Published March 22, 2011 at 5:52 p.m.

On a recent trip to Montréal, I was reminded of some of the many reasons our neighbors to the north are far supérieur to our sorry selves here in Canada Minor. For one, they know their way around a pastry like nobody's biz. I could eat my way through the city's many boulangeries and die happy, not to mention 800 pounds overweight. 

For two, they know how to get rid of snow. And not the way we get rid of snow here — by pushing it into some guy's driveway. They literally pick up the snow using special Québecois snow fairies and take it to some secret lair where little hobbits filter out the dog pee and cigarette butts and brew it into delicious alcoholic beverages.

But really, the Montréal snow-removal machine is a thing of beauty, and something to see if you ever get the chance. The city is world famous for this winter ritual. About five times a year, depending on the snowfall, each of the city's 19 boroughs conduct massive, days-long snow-removal operations involving 2200 vehicles and 3000 city personnel. The snow doesn't just get plowed there — it gets picked up and carted away so that it looks as if it never snows there at all.

To see photos of this spectacle, check out the "Montréal Snow Removal" Flickr results here.

According to the Ville de Montréal website, the highly orchestrated snow removal requires snow blowers, graders, sidewalk tractors, front-end loaders, pickup trucks and snow-dump trucks, which are basically 18-wheelers with open trailers. Yes, that's a lot of fossil fuel devoted to clearing the way for cars, but it's also making way for bus traffic and those insane year-round cyclists. So, it's only partially objectionable for carbon crusaders.
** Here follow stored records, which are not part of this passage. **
-- ==== Sys2Proof/Machine/Store.lean ====
section
/-! DEFINITION. The one form in which the state holds data found by a number: a list of (key, value) pairs with
strictly rising keys. Memory, scratchpads, vaults, registers and every table of the state are such lists. `get` and
`put` treat an unlisted key as holding a default and never list that default, so equal contents are equal lists. -/

namespace Sys2Proof

/-- Data found by a natural number. -/
abbrev Store (α : Type) := List (Nat × α)

/-- The value listed at key `k`. -/
def Store.find {α : Type} : Store α → Nat → Option α
  | [], _ => none
  | (a, v) :: t, k => if a = k then some v else Store.find t k

/-- List `v` at key `k`. -/
def Store.insert {α : Type} : Store α → Nat → α → Store α
  | [], k, v => [(k, v)]
  | (a, x) :: t, k, v =>
    if k < a then (k, v) :: (a, x) :: t
    else if k = a then (k, v) :: t
    else (a, x) :: Store.insert t k v

/-- Unlist key `k`. -/
def Store.erase {α : Type} : Store α → Nat → Store α
  | [], _ => []
  | (a, x) :: t, k => if a = k then Store.erase t k else (a, x) :: Store.erase t k

/-- The value at key `k`, `d` where none is listed. -/
def Store.get {α : Type} (d : α) (l : Store α) (k : Nat) : α := (Store.find l k).getD d

/-- Write `v` at key `k`; the default `d` is never listed. -/
def Store.put {α : Type} [DecidableEq α] (d : α) (l : Store α) (k : Nat) (v : α) : Store α :=
  if v = d then Store.erase l k else Store.insert l k v

/-- Change the value listed at key `k`, if one is. -/
def Store.modify {α : Type} (l : Store α) (k : Nat) (f : α → α) : Store α :=
  match Store.find l k with
  | some v => Store.insert l k (f v)
  | none => l

/-- `m` with what `l` lists put over it. -/
def Store.over {α : Type} [DecidableEq α] (d : α) (m l : Store α) : Store α := l.foldl (fun m p => Store.put d m p.1 p.2) m

/-- What `b` holds otherwise than `a`. -/
def Store.diff {α : Type} [DecidableEq α] (d : α) (a b : Store α) : Store α :=
  (a.map (·.1) ++ b.map (·.1)).foldl (fun m k =>
    if Store.get d b k = Store.get d a k then m else Store.insert m k (Store.get d b k)) []

/-- Keys rise strictly, and all lie above `lo` when it is given. -/
def Store.sortedFrom {α : Type} : Option Nat → Store α → Bool
  | _, [] => true
  | lo, (a, _) :: t => (match lo with | none => true | some b => decide (b < a)) && Store.sortedFrom (some a) t

/-- The canonical form: keys rise strictly and no entry equals the default. -/
def Store.wf {α : Type} [DecidableEq α] (d : α) (l : Store α) : Bool :=
  Store.sortedFrom none l && l.all (fun p => decide (p.2 ≠ d))

/-- One more than the largest key, 0 when nothing is listed: a handle not in use. -/
def Store.fresh {α : Type} (l : Store α) : Nat := l.foldl (fun n p => max n (p.1 + 1)) 0

/-- `n` bytes from address `a`, the lowest first; an unlisted byte reads as 0. -/
def Store.bytes (l : Store Byte) (a : Nat) : Nat → List Byte
  | 0 => []
  | n + 1 => Store.get 0 l a :: Store.bytes l (a + 1) n

/-- Write bytes from address `a` up. -/
def Store.putBytes (l : Store Byte) (a : Nat) : List Byte → Store Byte
  | [] => l
  | b :: t => Store.putBytes (Store.put 0 l a b) (a + 1) t

/-- Bytes as a number, little-endian (R4). -/
def leNat : List Byte → Nat
  | [] => 0
  | b :: t => b.toNat + 256 * leNat t

/-- The `n` low bytes of a number, little-endian (R4). -/
def natLe : Nat → Nat → List Byte
  | 0, _ => []
  | n + 1, x => BitVec.ofNat 8 x :: natLe n (x / 256)

/-- The value of `n` bytes at `a`. -/
def Store.readNat (l : Store Byte) (a n : Nat) : Nat := leNat (Store.bytes l a n)

/-- Write the `n` low bytes of `x` at `a`. -/
def Store.writeNat (l : Store Byte) (a n x : Nat) : Store Byte := Store.putBytes l a (natLe n x)

end Sys2Proof
end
Here's roughly how it works: After a large snowfall, say, around 20 centimeters, or 7 to 8 inches, the city brings out the big guns. Large riding snow blowers with monster, snorkle-like attachments are deployed to the streets and sidewalks. An armada of semis drives next to the blowers, which shoot snow into the trucks' trailers. They're all moving at a snail's place to get every last flake of snow off the ground. Then the snow is hauled to one of 29 disposal sites around the city. Those dumping grounds include 12 snow dumps, 16 sewer chutes and one quarry. From there, the snow is treated and put into the river. 

On average, the city removes between 13 and 13.5 cubic meters of snow, or 17 to 17.6 million cubic yards, for you not on the metric system. That's 375,000 truckloads, or, as that measures out in U.S. terms, a fucking shit-ton. If you lined up 375,000 trucks full of snow (and trash and dog poop), they would stretch more than 4000 miles, or roughly the distance between Vermont and Anchorage, AK.
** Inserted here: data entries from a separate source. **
def Side.isRemote : Side → Bool
  | .glob r => r.rv
  | _ => false
def Side.isRdonly : Side → Bool
  | .glob r => r.rdonly
  | _ => false
def Side.isShadow : Side → Bool
  | .glob r => r.shadow
  | _ => false

/-- The barrier checks of R268: alignment, allocation, LIVE. -/
def State.copyBarFault (s : State) (w : Weft) (off : Nat) (sel : Mask) : Option Trap :=
  if off % 32 ≠ 0 then some (w.fault cProtection (info := 4) (addr := off) (mask := sel))
  else if (s.boltOf w).scratch < off + 32 then some (w.fault cProtection (info := 1) (addr := off) (mask := sel))
  else if s.barState w.bolt off ≠ 1 then some (s.barFault w w.bolt off sel false)
  else none

/-- The checks of R268 in the order of its table. -/
def State.copyFault (s : State) (w : Weft) (c : Copy) (sel : Mask) : Option Trap :=
  let prot (i : Nat) : Option Trap := some (w.fault cProtection (info := i) (mask := sel))
  let src := s.srcSide w.bolt c
  let dst := s.dstSide w.bolt c
  let cnt := (List.range 6).map c.count
  if !c.formOk || src = .bad || dst = .bad then prot 10
  else if cnt.all (fun n => n ≠ 0) && !(s.copyInside src (c.reach (c.w 0) c.sstr) c.esz &&
      s.copyInside dst (c.reach (c.w 1) c.dstr) c.esz) then prot 1
  else if 2 ^ 40 ≤ cnt.foldl (fun a n => a * n) c.esz then prot 10
  else if src.isRemote || dst.isRemote then prot 5
  else if dst.isRdonly then prot 2
  else if !(c.regsOk src (c.w 0) c.sstr && c.regsOk dst (c.w 1) c.dstr) then prot 10
  else if c.barv then s.copyBarFault w c.baroff sel
  else none

/-! ## The nest (R267) -/

/-- The smallest index of the slices' union at or above one. -/
def Copy.index5 (c : Copy) (i : Nat) : Option Nat :=
  (c.slices.filterMap (fun p => if i < p.1 + p.2 && p.2 ≠ 0 then some (max i p.1) else none)).min?

/-- The next position of the nest at or after one: an index of counter 5 times the inner count, plus the inner place. -/
def Copy.pos (c : Copy) (p : Nat) : Option Nat :=
  if c.inner = 0 then none
  else match c.index5 (p / c.inner) with
    | none => none
    | some i => if i = p / c.inner then some p else some (i * c.inner)

/-- Counter `k` at a position. -/
def Copy.counter (c : Copy) (p k : Nat) : Nat :=
  if k = 5 then p / c.inner
  else p % c.inner / ((List.range k).foldl (fun a j => a * c.count j) 1) % c.count k

/-- An offset at a position. -/
def Copy.offsetAt (c : Copy) (base : Nat) (str : Nat → Int) (p : Nat) : Nat :=
  (((List.range 6).foldl (fun a k => a + (c.counter p k : Int) * str k) (base : Int))).toNat

def Copy.srcAt (c : Copy) (p : Nat) : Nat := c.offsetAt (c.w 0) c.sstr p
def Copy.dstAt (c : Copy) (p : Nat) : Nat := c.offsetAt (c.w 1) c.dstr p

/-- Every position from one on; the fuel bounds them. -/
def Copy.positions (c : Copy) : Nat → Nat → List Nat
  | 0, _ => []
  | n + 1, p => match c.pos p with
    | none => []
    | some q => q :: c.positions n (q + 1)

/-- The register and thread at an offset of a REGS side (R269). -/
def Weft.regAt (w : Weft) (off : Nat) : Nat × Nat := (off / 8 / w.n, off / 8 % w.n)

/-! ## Records (R264) -/

/-- The copies of a core, whichever of its bolts they belong to: bolt, handle, record. -/
def State.coreCopies (s : State) (n : Nat) : List (Nat × Nat × Copy) :=
  (s.bolts.filter (fun p => p.2.core = n)).flatMap (fun p => p.2.copies.map (fun q => (p.1, q.1, q.2)))

/-- Why a bolt cannot open a copy: 1 its own limit, 3 its core's (R271). -/
def State.noRecord (s : State) (bh : Nat) : Option Nat :=
  let all := (s.coreCopies (s.bolt bh).core).filter (fun x => x.2.2.live)
  if 16 ≤ (all.filter (fun x => x.1 = bh)).length then some 1 else if 32 ≤ all.length then some 3 else none

/-- Free a record if none is: the oldest finished one is reused (R264). -/
def State.reuseRecord (s : State) (n : Nat) : State :=
  let all := s.coreCopies n
  if all.length < 32 then s
  else match (sortBy (fun x => x.2.2.order) (all.filter (fun x => !x.2.2.live))).head? with
    | none => s
    | some (b, h, _) =>
      let y := s.bolt b
      s.setBolt b { y with copies := Store.erase y.copies h }

/-- A fresh record over a descriptor: the two records its GLOBAL sides name are taken with it. -/
def State.newCopy (s : State) (bh off : Nat) (desc : List Dword) : Copy :=
  let b := s.bolt bh
  let zero : BufRec := ⟨0, 0, 0, 0, 0⟩
  let c : Copy := { off := off, st := .opened, err := 0, landed := 0, desc := desc, srec := zero, drec := zero, parts := [],
                    contrib := [], slices := [], next := 0, order := 0, held := none, refused := false, barGone := false,
                    pages := [], withheld := 0, empties := [], tr := [], snap := none, gather := [], saved := [] }
  { c with srec := b.recs.getD (ctlIndex c.sctl) zero, drec := b.recs.getD (ctlIndex c.dctl) zero }

/-- Open a record with the next handle of the bolt (R271). -/
def State.openCopy (s : State) (bh : Nat) (c : Copy) : Nat × State :=
  let s := s.reuseRecord (s.bolt bh).core
  let b := s.bolt bh
  (b.nextHandle, s.setBolt bh { b with copies := Store.insert b.copies b.nextHandle c, nextHandle := b.nextHandle + 1 })

/-- Every participant has contributed or ended: the copy has its last slice (R271). -/
def State.completeSlices (s : State) (bh hd : Nat) : State :=
  s.mapCopy bh hd (fun c =>
    let heard (i : Nat) : Bool := match s.weftIn bh i with
      | some h => c.contrib.any (fun p => p.1 = h) || (s.weft h).status = .ended
      | none => true
    if c.st = .opened && c.parts.all heard then { c with st := .ready } else c)

/-- A weft's end counts as an empty slice of every open copy of its bolt (R271). -/
def State.copiesLose (s : State) (bh : Nat) : State :=
  (s.bolt bh).copies.foldl (fun (s : State) p => s.completeSlices bh p.1) s

/-! ## CPYSLICE (R271) -/

/-- A destination that takes shadow pages is a whole number of them (R275). -/
def Side.shadowOk : Side → Bool
  | .glob r => !r.shadow || (r.base % granule = 0 && r.len % granule = 0)
  | _ => true

/-- The slice of the weft joins a copy. -/
def State.joinCopy (s : State) (h hd lo cnt : Nat) : State :=
  let bh := (s.weft h).bolt
  let (t, s) := s.stamp
  let s := s.mapCopy bh hd (fun c => { c with slices := c.slices ++ [(lo, cnt)], contrib := c.contrib ++ [(h, t)] })
  s.completeSlices bh hd

/-- The slice of the weft joins a copy; D receives the handle. -/
def State.contribute (s : State) (h hd lo cnt : Nat) (d : Reg) : Eff := (s.joinCopy h hd lo cnt).answer h d hd

/-- The copy that a descriptor in the bolt's scratchpad describes. -/
def State.describedCopy (s : State) (w : Weft) (off : Nat) : Copy :=
  let bytes := s.spaceRead (.sp w.bolt) off 128
  s.newCopy w.bolt off ((List.range 16).map (fun i => BitVec.ofNat 64 (fieldAt bytes (8 * i) 8)))

/-- The wefts that take part in a copy opened by a weft: those of its mask that have not ended, by index. -/
def State.copyParts (s : State) (w : Weft) (c : Copy) : List Nat :=
  let pm := if c.w 13 = 0 then 2 ^ w.id else c.w 13
  (List.range (s.boltOf w).nwefts).filter (fun i => pm.testBit i && (match s.weftIn w.bolt i with
    | some x => (s.weft x).status ≠ .ended
    | none => false))

/-- Opening: the descriptor is read as an LDS would read it, so behind the acquires of its threads (DEDUCED, log 144), and checked, a
record is taken, and the slice joins it. -/
def State.openSlice (s : State) (h : Nat) (w : Weft) (sel : Mask) (off lo cnt : Nat) (d : Reg) : Eff :=
  let a : SAcc := { thr := 0, sp := .sp w.bolt, off := off, n := 128, who := sel }
  let prot (i : Nat) : Eff := .trap s (w.fault cProtection (info := i) (addr := off) (mask := sel))
  if w.acquiring sel then .hold s .release
  else match s.guarded w false a with
  | some t => .trap s t
  | none =>
    if s.accBad a then
      .trap (s.spaceError 2 a.sp off 128) (w.fault cAbort (addr := firstBad (s.spaceBad a.sp) off 128) (mask := sel))
    else
      let s := s.spaceSplit a.sp off 128
      let c := s.describedCopy w off
      match s.copyFault w c sel with
      | some t => .trap s t
      | none =>
        match s.noRecord w.bolt with
        | some x => s.answer h d (2 ^ 63 + x)
        | none =>
          let parts := s.copyParts w c
          if !parts.contains w.id then prot 9
          else if c.count 5 < lo + cnt then prot 10
          else
            let (hd, s) := s.openCopy w.bolt { c with parts := parts }
            if (s.dstSide w.bolt c).shadowOk then s.contribute h hd lo cnt d
            else (s.endCopy w.bolt hd 2).answer h d hd

/-- CPYSLICE, which never waits: only its opening form reads memory. -/
def cpysliceOp (o : CpysliceArgs) (s : State) (h : Nat) : Eff :=
  s.operate h (.plain o.g [opS 1 [.s, .z] tInt o.a, opS 2 [.s, .z] tInt o.lo, opS 3 [.s, .z] tInt o.cnt, opD [.s, .z] o.d])
    (fun w sel =>
      let e := w.offset o.a (addInt o.add) 0
      let lo := (w.int 64 true o.lo 0).toNat
      let cnt := (w.int 64 true o.cnt 0).toNat
      let prot (i : Nat) : Eff := .trap s (w.fault cProtection (info := i) (addr := addr57 e) (mask := sel))
      if e % 128 ≠ 0 then prot 4
      else if e < 0 || ((s.boltOf w).scratch : Int) < e + 128 then prot 1
      else match (s.boltOf w).copies.find? (fun p => p.2.st = .opened && p.2.off = e.toNat) with
        | some (hd, c) =>
          if c.contrib.any (fun p => p.1 = h) then s.answer h o.d (2 ^ 63 + 2)
          else if !c.parts.contains w.id then prot 9
          else if c.count 5 < lo + cnt then prot 10
          else s.contribute h hd lo cnt o.d
        | none => s.openSlice h w sel e.toNat lo cnt o.d)

def execCpyslice (o : CpysliceArgs) (s : State) : Out := runPoint s (lenA o.add) (cpysliceOp o)

/-! ## CPYREG (R279) -/

/-- The descriptor of the walk a CPYREG makes: threads from `t0` on by counter 5, registers by counter 0; `q` is the place of the
first register of thread `t0`. -/
def cpyregDesc (ld : Bool) (bolt weft q v n t0 cnt : Nat) (bar : Option Nat) : List Dword :=
  let scr := 3 + 8 * bolt
  let reg := 5 + 8 * weft
  let r := (v * n + t0) * 8
  let row (x y : Nat) : Dword := BitVec.ofNat 64 (x + y * 2 ^ 32)
  let barw := match bar with
    | some f => 2 ^ 20 + f
    | none => 0
  [BitVec.ofNat 64 (if ld then q else r), BitVec.ofNat 64 (if ld then r else q),
   if ld then row scr (reg + 2 ^ 11) else row reg scr, BitVec.ofNat 64 (3 * 2 ^ 32 + barw), row cnt 1, row 1 1, row 1 (n - t0),
   row (8 * n) 0, 0, row 0 8, row (8 * n) 0, 0, row 0 8, BitVec.ofNat 64 (2 ^ weft), 0, 0]

/-- Open and start the copy of a CPYREG: its slices are the selected threads. It waits for what the weft did before it (R277). -/
def State.startCpyreg (s : State) (h : Nat) (w : Weft) (sel : Mask) (c : Copy) (ld : Bool) (r : Reg) (cnt : Nat) : State :=
  let (t, s) := s.stamp
  let t0 := (threads sel).headD 0
  let regs := (List.range cnt).map (fun i => regPlus r i)
  let keys := (threads sel).flatMap (fun u => (List.range cnt).map (fun i => match r with
    | .v n => vkey (n.toNat + i) u
    | _ => 0))
  let snap := (List.range (w.n - t0)).flatMap (fun u => regs.map (fun x => (w.cell x (t0 + u)).val))
  let c : Copy := { c with st := if s.performedBefore h t then .running else .ready, parts := [w.id], contrib := [(h, t)],
                           slices := (threads sel).map (fun u => (u - t0, 1)),
                           empties := if ld then keys else [], snap := if ld then none else some snap }
  let s := (s.openCopy w.bolt c).2
  if ld then s.setWeft h (regs.foldl (fun v x => v.emptyAll x sel) (s.weft h)) else s

/-- The offsets of the words a CPYREG moves, in the order of R279. -/
def cpyregWords (n : Nat) (sel : Mask) (cnt : Nat) (q : Int) : List Int :=
  (threads sel).flatMap (fun t => (List.range cnt).map (fun i => q + ((i * n + t) * 8 : Nat)))

/-- CPYREG in a direction. -/
def cpyregOp (g : Guard) (ld : Bool) (r : Opnd) (off bar : Src) (cnt : Nat) (barv : Bool) (s : State) (h : Nat) : Eff :=
  let bo := opS 3 (if barv then [.s, .z] else [.z]) (if barv then tInt else none) bar
  let one := opS 2 [.s, .z] tInt off
  let r := { r with cnt := cnt }
  s.access h (.plain g (if ld then [one, bo, r] else [r, one, bo])) (fun w sel =>
    let q := w.int 64 false off 0
    let f := w.int 64 false bar 0
    let t0 := (threads sel).headD 0
    let v := match r.reg with
      | .v n => n.toNat
      | _ => 0
    match (cpyregWords w.n sel cnt q).find? (fun x => x < 0 || decide (((s.boltOf w).scratch : Int) < x + 8)) with
    | some x => .trap s (w.fault cProtection (info := 1) (addr := addr57 x) (mask := sel))
    | none =>
      match (if barv then (if f < 0 then some (w.fault cProtection (info := if f % 32 = 0 then 1 else 4) (addr := addr57 f) (mask := sel))
          else s.copyBarFault w f.toNat sel) else none) with
      | some t => .trap s t
      | none =>
        if (s.noRecord w.bolt).isSome then .hold s .copyRecord
        else
          let desc := cpyregDesc ld (s.boltOf w).id w.id (q + (8 * t0 : Nat)).toNat v w.n t0 cnt (if barv then some f.toNat else none)
          .done (s.startCpyreg h w sel (s.newCopy w.bolt 0 desc) ld r.reg cnt))

/-- CPYREG.LD. -/
def execCpyregLd (o : CpyregLdArgs) (s : State) : Out :=
  runWeft o.g s 16 (cpyregOp o.g true (opD [.v] o.d) o.off o.bar (o.count1.toNat + 1) o.barv)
Here in Burlington, we definitely don't do anything close to such epic snow removal. First off, we're tiny. Montréal is nine times the size, by area, of our little burg. Secondly, our city's population is roughly equivalent to Anjou, one of Montréal's smallest boroughs. Are all these facts and figures blowing your mind? Just sit tight, because there's more where they came from.
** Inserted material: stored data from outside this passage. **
/-- An F64 step's chain of fused multiply-adds (R82). -/
def fmaChain (a b : Nat → FVal) (n : Nat) (t : Nat) : Nat × Flags :=
  (List.range n).foldl (fun (t : Nat × Flags) k =>
    let (r, f) := fFma .f64 .rne (a k) (b k) (FSpec.f64.decode t.1)
    (r, t.2 ||| f)) (t, 0)

/-- An INT8 step's sum (R80). -/
def intChunk (x y : Slot) (r c t : Nat) : Nat × Flags :=
  let s := (List.range 128).foldl (fun (s : Int) k => s + sextNat 8 (x.code .i8 r k) * sextNat 8 (y.code .i8 c k)) 0
  toIntN (sextNat 32 t + s) 32 false false

/-- What a step reads: its format, its operands, the scales of a row in a chunk. -/
structure StepData where
  fmt : MFmt
  a : Slot
  b : Slot
  b2 : Option Slot
  meta_ : Option (SparseLayout × Slot × Nat)
  scales : List (List FVal × FVal)

/-- K of the step. -/
def StepData.depth (d : StepData) : Nat := if d.b2.isSome then 2 * d.fmt.depth else d.fmt.depth

/-- Element (row, k) of A. -/
def StepData.av (d : StepData) (r k : Nat) : FVal :=
  match d.meta_ with
  | some (l, m, at_) => l.value d.fmt d.a m at_ r k
  | none => d.a.value d.fmt r k

/-- Element (k, col) of B; a sparse B goes on in its second slot. -/
def StepData.bv (d : StepData) (c k : Nat) : FVal :=
  match d.b2 with
  | some y => if k < d.fmt.depth then d.b.value d.fmt c k else y.value d.fmt c (k - d.fmt.depth)
  | none => d.b.value d.fmt c k

/-- The scales of a chunk for a row; 1.0 where none is given. -/
def StepData.scalesAt (d : StepData) (r c : Nat) : List FVal :=
  match d.scales[c]? with
  | some (rows, b) => [rows.getD r (.fin false 1 0), b]
  | none => []

/-- One element of the partial after the step. -/
def StepData.elem (d : StepData) (r c t : Nat) : Nat × Flags :=
  match d.fmt with
  | .i8 => intChunk d.a d.b r c t
  | .f64 => fmaChain (d.av r) (d.bv c) d.depth t
  | f => chunksAdd (d.av r) (d.bv c) f.chunk (d.scalesAt r) (d.depth / f.chunk) 0 (t, 0)

/-- The partial after the step, and the step's flags. -/
def StepData.run (d : StepData) (part : Store Dword) : Store Dword × Flags :=
  (List.range (d.fmt.rows * d.fmt.rows)).foldl (fun (acc : Store Dword × Flags) i =>
    let (v, f) := d.elem (i / d.fmt.rows) (i % d.fmt.rows) (Store.get 0 part i).toNat
    (Store.put 0 acc.1 i (BitVec.ofNat 64 v), acc.2 ||| f)) (part, 0)

/-! ## The loop word (R297) -/

def loopA0 (x : Dword) : Nat := x.toNat % 32
def loopNA (x : Dword) : Nat := x.toNat / 2 ^ 5 % 32 + 1
def loopB0 (x : Dword) : Nat := x.toNat / 2 ^ 10 % 32
def loopNB (x : Dword) : Nat := x.toNat / 2 ^ 15 % 32 + 1
def loopNK (x : Dword) : Nat := x.toNat / 2 ^ 20 % 2 ^ 16 + 1
def loopCINT (x : Dword) : Nat := x.toNat / 2 ^ 36 % 256 + 1
def loopCINC (x : Dword) : Int := sextNat 20 (x.toNat / 2 ^ 44)

/-- A loop word is in range. -/
def loopOk (x : Dword) (sp : Bool) : Bool :=
  loopA0 x + loopNA x ≤ 32 && loopB0 x + (if sp then 2 * loopNB x else loopNB x) ≤ 32 &&
    loopCINT x ≤ min (loopNA x) (loopNB x)

/-! ## Sequencer entries -/

/-- Step `j` of an entry. -/
def SeqEntry.step (e : SeqEntry) (id j : Nat) : Option MStep :=
  match e.kind with
  | .mload .. => none
  | .mma l => l[j]?
  | .mloop x _ sc sp =>
    if j < loopNK x then
      some { a := loopA0 x + j % loopNA x, b := loopB0 x + (if e.sp then 2 else 1) * (j % loopNB x), place := e.place,
             at_ := id, scale := sc, sparse := sp }
    else none

/-- Steps of an entry. -/
def SeqEntry.steps (e : SeqEntry) : Nat :=
  match e.kind with
  | .mload .. => 0
  | .mma l => l.length
  | .mloop x .. => loopNK x

/-- A step's index within its instruction. -/
def SeqEntry.index (e : SeqEntry) (j : Nat) : Nat :=
  match e.kind with
  | .mloop .. => j
  | _ => 0

/-- The element offset of a step's tile. -/
def SeqEntry.tile (e : SeqEntry) (j : Nat) : Int :=
  match e.kind with
  | .mloop x .. => e.off + (j / loopCINT x : Nat) * loopCINC x
  | _ => e.off

/-- A commit follows step `j`: every CINT steps, every 32 of a chain, and the last (R293, R297). -/
def SeqEntry.commitAfter (e : SeqEntry) (j : Nat) : Bool :=
  match e.kind with
  | .mload .. => false
  | .mma l => (j + 1) % 32 = 0 || (e.closed && j + 1 = l.length)
  | .mloop x .. => (j + 1) % loopCINT x = 0 || j + 1 = loopNK x

/-- A partial stands ready to be committed. -/
def SeqEntry.due (e : SeqEntry) : Bool := e.done < e.next && e.commitAfter (e.next - 1)

/-- The entry has made its last commit. -/
def SeqEntry.finished (e : SeqEntry) : Bool := e.closed && e.done = e.steps

/-- Slots a step reads, its metadata's included. -/
def MStep.slots (x : MStep) (sp : Bool) : List Nat :=
  if sp then [x.a, x.b, x.b + 1] ++ (match x.sparse with | some l => [l.slot] | none => []) else [x.a, x.b]

/-- The core a weft's bolt stands on, and the entry of it with a number. -/
def State.seqEntry (s : State) (core id : Nat) : Option SeqEntry := Store.find (s.core core).seqr id

/-- Change an entry. -/
def State.mapEntry (s : State) (core id : Nat) (f : SeqEntry → SeqEntry) : State :=
  let c := s.core core
  s.setCore core { c with seqr := Store.modify c.seqr id f }

/-- Entries in use: those in the sequencer, and those whose last contribution still stalls (R290, R316). -/
def State.entriesUsed (s : State) (core : Nat) : Nat :=
  let c := s.core core
  c.entries + (((s.contribs.filter (fun x => x.stalled && s.coreOf (s.weft x.weft) = core &&
    (Store.find c.seqr x.entry).isNone)).map (fun x => x.entry)).eraseDups).length

/-- A weft's slot of its core. -/
def State.slotAt (s : State) (core i : Nat) : Slot := Store.get Slot.empty (s.core core).slots i

/-- A weft owns a slot. -/
def State.ownsSlot (s : State) (h i : Nat) : Bool := (s.slotAt (s.coreOf (s.weft h)) i).owner = some h

/-- Release a slot, or note that its pins must go first (R284). -/
def State.releaseSlot (s : State) (core i : Nat) : State :=
  let c := s.core core
  s.setCore core { c with slots := Store.modify c.slots i (fun x => if x.pins = 0 then Slot.empty else { x with relPend := true }) }

/-- Items of a weft in the array. -/
def State.weftItems (s : State) (h : Nat) : List (Nat × SeqEntry) :=
  (s.core (s.coreOf (s.weft h))).seqr.filter (fun p => p.2.weft = h)

/-- The slots of an ended weft are released as soon as its matrix operations finish (R284). -/
def State.releaseEnded (s : State) (h : Nat) : State :=
  let w := s.weft h
  if w.status = .ended && (s.weftItems h).isEmpty then
    let n := s.coreOf w
    ((s.core n).slots.filter (fun p => p.2.owner = some h)).foldl (fun (s : State) p => s.releaseSlot n p.1) s
  else s

/-! ## Batches (R298, R299, R315) -/

/-- A batch of a weft. -/
def Weft.batch (w : Weft) (n : Nat) : Option Batch := w.batches.find? (fun b => b.num = n)

def Batch.fresh (n : Nat) : Batch :=
  { num := n, flags := 0, aborted := false, closed := false, complete := false, issued := 0, left := 0, parts := [] }

/-- The weft with its open batch in the list. -/
def Weft.withOpen (w : Weft) : Weft :=
  if (w.batch w.nextBatch).isSome then w else { w with batches := w.batches ++ [Batch.fresh w.nextBatch] }

/-- An instruction enters the open batch: its place in it. -/
def State.joinBatch (s : State) (h : Nat) (works : Bool) : Nat × State :=
  let w := (s.weft h).withOpen
  let place := ((w.batch w.nextBatch).map (fun b => b.issued)).getD 0
  (place, s.setWeft h (w.mapBatch w.nextBatch (fun b =>
    { b with issued := b.issued + 1, left := b.left + (if works then 1 else 0) })))

/-- An empty contribution that carries the final mark of a group (R315). -/
def State.sendMark (s : State) (h n : Nat) (p : Nat × Nat × Nat) : State :=
  let (t, s) := s.stamp
  let c : Contribution := { weft := h, batch := n, entry := 0, contrib := p.2.2, merge := .ord, ordinal := t, part := p.1,
                            len := p.2.1, kind := 0, elems := [], final := true, stalled := false, uses := [] }
  let s := s.mapWeft h (fun w => w.mapBatch n (fun b => { b with left := b.left + 1 }))
  { s with contribs := s.contribs ++ [c] }

/-- Send the final marks of a batch's groups that no commit still to come will carry. -/
def State.sendMarks (s : State) (h n : Nat) : State :=
  let ps := (((s.weft h).batch n).map (fun b => b.parts)).getD []
  let s := s.mapWeft h (fun w => w.mapBatch n (fun b => { b with parts := [] }))
  ps.foldl (fun (s : State) p => s.sendMark h n p) s

/-- A closed batch with no entry left closes its groups. -/
def State.closeGroups (s : State) (h n : Nat) : State :=
  match (s.weft h).batch n with
  | some b => if b.closed && !(s.weftItems h).any (fun p => p.2.batch = n && p.2.kind.isEntry) then s.sendMarks h n else s
  | none => s

/-- An item of the array is gone: finished or dropped. -/
def State.removeItem (s : State) (core id : Nat) : State :=
  match s.seqEntry core id with
  | none => s
  | some e =>
    let c := (s.core core).unpin e.pinned
    let s := s.setCore core { c with seqr := Store.erase c.seqr id }
    let s := s.mapWeft e.weft (fun w =>
      { w.mapBatch e.batch (fun b => { b with left := b.left - 1 }) with chain := if w.chain = some id then none else w.chain })
    (s.closeGroups e.weft e.batch).releaseEnded e.weft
Just for fun, here's a little side-by-side comparison of our deux villes:   

  Montreal Burlington
Population 1.6 mil. 42,417
Area (in square miles) 141 15.5
Miles of road 2547 90
Miles of sidewalk 4069 150
Snow disposal sites 29 1
Employees needed per storm 200-3000~ 14-50+
Vehicles including sidewalk
plows and plow trucks
2200 28
Tons of salt used 137,000 3604
Cars towed during parking bans 25,000 959
Average annual snowfall 86 inches 80 inches
Total annual snowfighting budget $146 mil. $789,000


The point of this comparison is only to show how much awesomer the Canadians are than us. It's completely unfair to hold our snow-removal system up to theirs — like comparing apples to beef Wellington. But it's nice to dream about a day when 8-foot walls of snow don't prevent me from leaving my house for a week. And it's nice to dream about a day when all of Burlington's neighborhoods are cleared of snow with the same frequency and sense of urgency. (Yes, Burlington DPW, I'm talking about the Old North End. The sidewalks in my neighborhood were never once cleared after the last snowstorm, which was only the biggest March snow event on record.)

So, until enough cash drops in Burlington's lap to fund a multimillion-dollar snow-eradication program, I guess we'll just have to be happy with our current system for dealing with the white (now gray) stuff: spring.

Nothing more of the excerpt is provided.